Exercise requirements: Write out all the data again, exactly.

*** Entries provided Section Begins ***

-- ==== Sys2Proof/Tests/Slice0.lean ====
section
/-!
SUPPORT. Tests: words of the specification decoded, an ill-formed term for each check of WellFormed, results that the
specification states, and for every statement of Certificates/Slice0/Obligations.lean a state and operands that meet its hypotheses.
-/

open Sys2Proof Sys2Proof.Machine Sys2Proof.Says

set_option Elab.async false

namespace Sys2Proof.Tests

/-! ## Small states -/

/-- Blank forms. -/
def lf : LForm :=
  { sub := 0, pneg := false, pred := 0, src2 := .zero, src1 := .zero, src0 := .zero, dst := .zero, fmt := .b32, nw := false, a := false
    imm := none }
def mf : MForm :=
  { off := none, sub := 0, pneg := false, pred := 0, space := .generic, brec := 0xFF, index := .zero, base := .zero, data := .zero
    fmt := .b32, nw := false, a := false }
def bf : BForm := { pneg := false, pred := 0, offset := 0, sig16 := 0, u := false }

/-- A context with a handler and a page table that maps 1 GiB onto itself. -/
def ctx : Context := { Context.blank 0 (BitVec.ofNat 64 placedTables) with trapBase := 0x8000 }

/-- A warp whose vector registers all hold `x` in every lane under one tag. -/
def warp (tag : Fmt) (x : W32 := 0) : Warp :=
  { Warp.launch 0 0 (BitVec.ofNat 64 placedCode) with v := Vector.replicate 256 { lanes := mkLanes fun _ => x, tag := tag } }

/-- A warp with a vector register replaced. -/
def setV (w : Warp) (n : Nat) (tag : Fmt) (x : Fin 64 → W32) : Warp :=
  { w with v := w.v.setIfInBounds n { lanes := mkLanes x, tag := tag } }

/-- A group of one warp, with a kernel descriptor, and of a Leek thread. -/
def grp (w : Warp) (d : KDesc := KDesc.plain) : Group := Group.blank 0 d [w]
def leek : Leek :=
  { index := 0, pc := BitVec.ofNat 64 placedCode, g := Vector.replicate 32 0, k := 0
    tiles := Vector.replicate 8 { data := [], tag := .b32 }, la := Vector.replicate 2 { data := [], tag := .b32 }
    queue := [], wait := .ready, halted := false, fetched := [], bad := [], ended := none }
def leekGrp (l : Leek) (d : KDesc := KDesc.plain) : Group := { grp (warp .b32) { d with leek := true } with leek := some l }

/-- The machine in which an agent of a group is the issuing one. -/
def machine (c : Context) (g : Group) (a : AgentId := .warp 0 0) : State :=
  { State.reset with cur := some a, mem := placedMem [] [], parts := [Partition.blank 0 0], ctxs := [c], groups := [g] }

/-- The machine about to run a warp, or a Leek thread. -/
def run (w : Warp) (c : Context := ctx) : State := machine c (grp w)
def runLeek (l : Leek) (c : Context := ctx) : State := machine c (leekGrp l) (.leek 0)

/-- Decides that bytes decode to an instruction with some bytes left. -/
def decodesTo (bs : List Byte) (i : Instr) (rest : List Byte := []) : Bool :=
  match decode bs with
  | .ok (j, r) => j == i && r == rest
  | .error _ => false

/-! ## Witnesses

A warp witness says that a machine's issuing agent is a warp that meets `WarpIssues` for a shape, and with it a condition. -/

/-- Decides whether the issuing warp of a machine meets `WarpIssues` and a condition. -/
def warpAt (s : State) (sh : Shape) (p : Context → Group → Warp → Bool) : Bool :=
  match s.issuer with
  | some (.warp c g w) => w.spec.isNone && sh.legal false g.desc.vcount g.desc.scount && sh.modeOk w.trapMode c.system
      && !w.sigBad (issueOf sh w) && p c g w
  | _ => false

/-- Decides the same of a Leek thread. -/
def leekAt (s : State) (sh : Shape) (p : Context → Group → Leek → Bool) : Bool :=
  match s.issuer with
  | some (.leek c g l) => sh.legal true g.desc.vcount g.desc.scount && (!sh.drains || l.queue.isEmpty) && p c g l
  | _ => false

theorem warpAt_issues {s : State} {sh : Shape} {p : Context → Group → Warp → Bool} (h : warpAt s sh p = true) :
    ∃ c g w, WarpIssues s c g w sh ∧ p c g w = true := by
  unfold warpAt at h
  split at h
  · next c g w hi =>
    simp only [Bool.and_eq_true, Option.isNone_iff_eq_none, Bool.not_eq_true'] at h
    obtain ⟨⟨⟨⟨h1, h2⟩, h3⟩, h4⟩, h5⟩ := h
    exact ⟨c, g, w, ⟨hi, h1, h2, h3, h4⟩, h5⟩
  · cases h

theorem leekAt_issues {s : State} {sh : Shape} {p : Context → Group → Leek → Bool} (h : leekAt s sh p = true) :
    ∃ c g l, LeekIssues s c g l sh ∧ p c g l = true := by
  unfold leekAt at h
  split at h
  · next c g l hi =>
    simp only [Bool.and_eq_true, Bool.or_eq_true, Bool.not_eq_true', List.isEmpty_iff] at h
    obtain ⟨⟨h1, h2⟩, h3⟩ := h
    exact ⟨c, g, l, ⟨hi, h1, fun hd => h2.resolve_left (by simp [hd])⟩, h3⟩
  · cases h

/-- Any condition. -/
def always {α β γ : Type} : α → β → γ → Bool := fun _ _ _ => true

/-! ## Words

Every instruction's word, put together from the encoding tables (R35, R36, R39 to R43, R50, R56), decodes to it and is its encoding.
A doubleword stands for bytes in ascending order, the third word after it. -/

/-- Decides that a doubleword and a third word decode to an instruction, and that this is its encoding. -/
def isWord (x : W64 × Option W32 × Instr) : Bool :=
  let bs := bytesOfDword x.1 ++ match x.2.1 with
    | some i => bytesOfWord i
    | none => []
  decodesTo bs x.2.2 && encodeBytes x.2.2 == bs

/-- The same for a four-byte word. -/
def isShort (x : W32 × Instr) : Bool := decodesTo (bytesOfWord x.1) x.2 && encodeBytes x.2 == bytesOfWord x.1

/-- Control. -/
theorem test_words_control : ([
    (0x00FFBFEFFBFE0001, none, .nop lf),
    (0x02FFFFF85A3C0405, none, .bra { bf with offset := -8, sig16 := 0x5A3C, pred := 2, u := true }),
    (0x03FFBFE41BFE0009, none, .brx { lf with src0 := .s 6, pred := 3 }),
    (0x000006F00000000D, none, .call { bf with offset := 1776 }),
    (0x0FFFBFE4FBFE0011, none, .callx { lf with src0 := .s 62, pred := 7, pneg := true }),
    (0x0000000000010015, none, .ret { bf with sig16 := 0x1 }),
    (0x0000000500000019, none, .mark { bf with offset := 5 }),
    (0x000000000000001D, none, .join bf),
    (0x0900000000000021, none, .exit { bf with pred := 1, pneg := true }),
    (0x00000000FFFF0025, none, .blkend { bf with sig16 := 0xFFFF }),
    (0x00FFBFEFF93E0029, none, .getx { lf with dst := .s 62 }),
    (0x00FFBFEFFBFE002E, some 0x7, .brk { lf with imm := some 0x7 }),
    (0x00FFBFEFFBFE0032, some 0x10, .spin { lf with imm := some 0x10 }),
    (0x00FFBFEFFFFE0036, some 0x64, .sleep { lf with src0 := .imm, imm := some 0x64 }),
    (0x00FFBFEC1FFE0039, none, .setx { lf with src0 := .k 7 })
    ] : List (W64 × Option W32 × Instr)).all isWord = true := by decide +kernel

*** Entries provided Section Ends ***

Task response:
-- ==== Sys2Proof/Tests/Slice0.lean ====
section
/-!
SUPPORT. Tests: words of the specification decoded, an ill-formed term for each check of WellFormed, results that the
specification states, and for every statement of Certificates/Slice0/Obligations.lean a state and operands that meet its hypotheses.
-/

open Sys2Proof Sys2Proof.Machine Sys2Proof.Says

set_option Elab.async false

namespace Sys2Proof.Tests

/-! ## Small states -/

/-- Blank forms. -/
def lf : LForm :=
  { sub := 0, pneg := false, pred := 0, src2 := .zero, src1 := .zero, src0 := .zero, dst := .zero, fmt := .b32, nw := false, a := false
    imm := none }
def mf : MForm :=
  { off := none, sub := 0, pneg := false, pred := 0, space := .generic, brec := 0xFF, index := .zero, base := .zero, data := .zero
    fmt := .b32, nw := false, a := false }
def bf : BForm := { pneg := false, pred := 0, offset := 0, sig16 := 0, u := false }

/-- A context with a handler and a page table that maps 1 GiB onto itself. -/
def ctx : Context := { Context.blank 0 (BitVec.ofNat 64 placedTables) with trapBase := 0x8000 }

/-- A warp whose vector registers all hold `x` in every lane under one tag. -/
def warp (tag : Fmt) (x : W32 := 0) : Warp :=
  { Warp.launch 0 0 (BitVec.ofNat 64 placedCode) with v := Vector.replicate 256 { lanes := mkLanes fun _ => x, tag := tag } }

/-- A warp with a vector register replaced. -/
def setV (w : Warp) (n : Nat) (tag : Fmt) (x : Fin 64 → W32) : Warp :=
  { w with v := w.v.setIfInBounds n { lanes := mkLanes x, tag := tag } }

/-- A group of one warp, with a kernel descriptor, and of a Leek thread. -/
def grp (w : Warp) (d : KDesc := KDesc.plain) : Group := Group.blank 0 d [w]
def leek : Leek :=
  { index := 0, pc := BitVec.ofNat 64 placedCode, g := Vector.replicate 32 0, k := 0
    tiles := Vector.replicate 8 { data := [], tag := .b32 }, la := Vector.replicate 2 { data := [], tag := .b32 }
    queue := [], wait := .ready, halted := false, fetched := [], bad := [], ended := none }
def leekGrp (l : Leek) (d : KDesc := KDesc.plain) : Group := { grp (warp .b32) { d with leek := true } with leek := some l }

/-- The machine in which an agent of a group is the issuing one. -/
def machine (c : Context) (g : Group) (a : AgentId := .warp 0 0) : State :=
  { State.reset with cur := some a, mem := placedMem [] [], parts := [Partition.blank 0 0], ctxs := [c], groups := [g] }

/-- The machine about to run a warp, or a Leek thread. -/
def run (w : Warp) (c : Context := ctx) : State := machine c (grp w)
def runLeek (l : Leek) (c : Context := ctx) : State := machine c (leekGrp l) (.leek 0)

/-- Decides that bytes decode to an instruction with some bytes left. -/
def decodesTo (bs : List Byte) (i : Instr) (rest : List Byte := []) : Bool :=
  match decode bs with
  | .ok (j, r) => j == i && r == rest
  | .error _ => false

/-! ## Witnesses

A warp witness says that a machine's issuing agent is a warp that meets `WarpIssues` for a shape, and with it a condition. -/

/-- Decides whether the issuing warp of a machine meets `WarpIssues` and a condition. -/
def warpAt (s : State) (sh : Shape) (p : Context → Group → Warp → Bool) : Bool :=
  match s.issuer with
  | some (.warp c g w) => w.spec.isNone && sh.legal false g.desc.vcount g.desc.scount && sh.modeOk w.trapMode c.system
      && !w.sigBad (issueOf sh w) && p c g w
  | _ => false

/-- Decides the same of a Leek thread. -/
def leekAt (s : State) (sh : Shape) (p : Context → Group → Leek → Bool) : Bool :=
  match s.issuer with
  | some (.leek c g l) => sh.legal true g.desc.vcount g.desc.scount && (!sh.drains || l.queue.isEmpty) && p c g l
  | _ => false

theorem warpAt_issues {s : State} {sh : Shape} {p : Context → Group → Warp → Bool} (h : warpAt s sh p = true) :
    ∃ c g w, WarpIssues s c g w sh ∧ p c g w = true := by
  unfold warpAt at h
  split at h
  · next c g w hi =>
    simp only [Bool.and_eq_true, Option.isNone_iff_eq_none, Bool.not_eq_true'] at h
    obtain ⟨⟨⟨⟨h1, h2⟩, h3⟩, h4⟩, h5⟩ := h
    exact ⟨c, g, w, ⟨hi, h1, h2, h3, h4⟩, h5⟩
  · cases h

theorem leekAt_issues {s : State} {sh : Shape} {p : Context → Group → Leek → Bool} (h : leekAt s sh p = true) :
    ∃ c g l, LeekIssues s c g l sh ∧ p c g l = true := by
  unfold leekAt at h
  split at h
  · next c g l hi =>
    simp only [Bool.and_eq_true, Bool.or_eq_true, Bool.not_eq_true', List.isEmpty_iff] at h
    obtain ⟨⟨h1, h2⟩, h3⟩ := h
    exact ⟨c, g, l, ⟨hi, h1, fun hd => h2.resolve_left (by simp [hd])⟩, h3⟩
  · cases h

/-- Any condition. -/
def always {α β γ : Type} : α → β → γ → Bool := fun _ _ _ => true

/-! ## Words

Every instruction's word, put together from the encoding tables (R35, R36, R39 to R43, R50, R56), decodes to it and is its encoding.
A doubleword stands for bytes in ascending order, the third word after it. -/

/-- Decides that a doubleword and a third word decode to an instruction, and that this is its encoding. -/
def isWord (x : W64 × Option W32 × Instr) : Bool :=
  let bs := bytesOfDword x.1 ++ match x.2.1 with
    | some i => bytesOfWord i
    | none => []
  decodesTo bs x.2.2 && encodeBytes x.2.2 == bs

/-- The same for a four-byte word. -/
def isShort (x : W32 × Instr) : Bool := decodesTo (bytesOfWord x.1) x.2 && encodeBytes x.2 == bytesOfWord x.1

/-- Control. -/
theorem test_words_control : ([
    (0x00FFBFEFFBFE0001, none, .nop lf),
    (0x02FFFFF85A3C0405, none, .bra { bf with offset := -8, sig16 := 0x5A3C, pred := 2, u := true }),
    (0x03FFBFE41BFE0009, none, .brx { lf with src0 := .s 6, pred := 3 }),
    (0x000006F00000000D, none, .call { bf with offset := 1776 }),
    (0x0FFFBFE4FBFE0011, none, .callx { lf with src0 := .s 62, pred := 7, pneg := true }),
    (0x0000000000010015, none, .ret { bf with sig16 := 0x1 }),
    (0x0000000500000019, none, .mark { bf with offset := 5 }),
    (0x000000000000001D, none, .join bf),
    (0x0900000000000021, none, .exit { bf with pred := 1, pneg := true }),
    (0x00000000FFFF0025, none, .blkend { bf with sig16 := 0xFFFF }),
    (0x00FFBFEFF93E0029, none, .getx { lf with dst := .s 62 }),
    (0x00FFBFEFFBFE002E, some 0x7, .brk { lf with imm := some 0x7 }),
    (0x00FFBFEFFBFE0032, some 0x10, .spin { lf with imm := some 0x10 }),
    (0x00FFBFEFFFFE0036, some 0x64, .sleep { lf with src0 := .imm, imm := some 0x64 }),
    (0x00FFBFEC1FFE0039, none, .setx { lf with src0 := .k 7 })
    ] : List (W64 × Option W32 × Instr)).all isWord = true := by decide +kernel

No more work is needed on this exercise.